[Saved data entries]

::::

/-- A header read that completes with an endpoint's type, and with another. -/
theorem witness_HeaderCommandsCompleteOnTheirRead :
    (headerAt 0x55#32 .hdrRd0 0x0C#12 (donePins 0 0x00800000#32) []).fsm = .hdrRd0 ∧
    (headerAt 0x55#32 .hdrRd0 0x0C#12 (donePins 0 0x00800000#32) []).completion = some 0x00800000#32 ∧
    (0x00800000#32).extractLsb' 16 7 = 0#7 ∧
    (headerAt 0x55#32 .hdrRd0 0x0C#12 (donePins 0 0x00010000#32) []).completion = some 0x00010000#32 ∧
    (0x00010000#32).extractLsb' 16 7 ≠ 0#7 := by decide

/-- Its three clauses. -/
theorem witness_CapPointerFollowsTheStatusFlag :
    (headerAt 0x56#32 .hdrRd0 0x04#12 (donePins 0 0xFFEFFFFF#32) []).completion = some 0xFFEFFFFF#32 ∧
    (headerAt 0x56#32 .hdrRd0 0x04#12 (donePins 0 0xFFEFFFFF#32) []).keyL = some 0x18#32 ∧
    (headerAt 0x56#32 .hdrRd0 0x04#12 (donePins 0 0xFFEFFFFF#32) []).fsm = .hdrRd0 ∧
    (0xFFEFFFFF#32).getLsbD 20 = false ∧
    (headerAt 0x56#32 .hdrRd0 0x04#12 (donePins 0 0x00100000#32) []).completion = some 0x00100000#32 ∧
    (0x00100000#32).getLsbD 20 = true ∧
    (headerAt 0x56#32 .hdrRd1 0x34#12 (donePins 0 0x40#32) []).completion = some 0x40#32 ∧
    (headerAt 0x56#32 .hdrRd1 0x34#12 (donePins 0 0x40#32) []).fsm = .hdrRd1 := by decide

theorem witness_HeaderCommandsRunWithOneRead :
    let ps := [cmdPins 0x50#32 0x18#32 0#32, donePins 0 0xABCD1234#32]
    (ready ps).Ready ∧ (ready ps).inputs = cmdPins 0x50#32 0x18#32 0#32 :: donePins 0 0xABCD1234#32 :: [] ∧
    Presents (cmdPins 0x50#32 0x18#32 0#32) 0x50#32 0x18#32 0#32 ∧
    Answers (donePins 0 0xABCD1234#32) (ready ps).issued 0xABCD1234#32 :=
  ⟨ready_ready _, rfl, cmdPins_presents .., donePins_answers ..⟩

/-- With the capability flag clear and set. -/
theorem witness_CapPointerRunsGatedByTheStatusFlag :
    ∀ v ∈ [0xFFEFFFFF#32, 0x00100000#32],
      let ps := [cmdPins 0x56#32 0x18#32 0#32, donePins 0 v, Pins.quiet, donePins 1 0x40#32]
      (ready ps).Ready ∧
      (ready ps).inputs = cmdPins 0x56#32 0x18#32 0#32 :: donePins 0 v :: Pins.quiet :: donePins 1 0x40#32 :: [] ∧
      Passes Pins.quiet ∧
      Presents (cmdPins 0x56#32 0x18#32 0#32) 0x56#32 0x18#32 0#32 ∧ Answers (donePins 0 v) (ready ps).issued v ∧
      Answers (donePins 1 0x40#32) ((ready ps).issued + 1) 0x40#32 ∧
      ((0xFFEFFFFF#32).getLsbD 20 = false ∧ (0x00100000#32).getLsbD 20 = true) := fun v _ =>
  ⟨ready_ready _, rfl, quiet_passes, cmdPins_presents .., donePins_answers .., donePins_answers .., by decide⟩

theorem witness_BarProbeAcceptsOrReportsInvalidSlot :
    (sampled (cmdPins 0x560#32 0x100#32 0#32)).fsm = .idle ∧ 5 ≤ 5 ∧ 5 < 6 := by decide

/-- The hypotheses that the statements about a probe's steps share. -/
abbrev goesOn (s : State) (f : Fsm) (v key : Word) (off : Off) : Prop :=
  s.fsm = f ∧ s.completion = some v ∧ s.keyL = some key ∧ s.offL = some off ∧ off.toNat % 4 = 0 ∧ off.toNat < 252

::::

> [YOUR INSTRUCTIONS] Retype the entries exactly from the first line, stopping after the line with "three clauses. -/".

> [RESULT FOR THIS TASK]
/-- A header read that completes with an endpoint's type, and with another. -/
theorem witness_HeaderCommandsCompleteOnTheirRead :
    (headerAt 0x55#32 .hdrRd0 0x0C#12 (donePins 0 0x00800000#32) []).fsm = .hdrRd0 ∧
    (headerAt 0x55#32 .hdrRd0 0x0C#12 (donePins 0 0x00800000#32) []).completion = some 0x00800000#32 ∧
    (0x00800000#32).extractLsb' 16 7 = 0#7 ∧
    (headerAt 0x55#32 .hdrRd0 0x0C#12 (donePins 0 0x00010000#32) []).completion = some 0x00010000#32 ∧
    (0x00010000#32).extractLsb' 16 7 ≠ 0#7 := by decide

/-- Its three clauses. -/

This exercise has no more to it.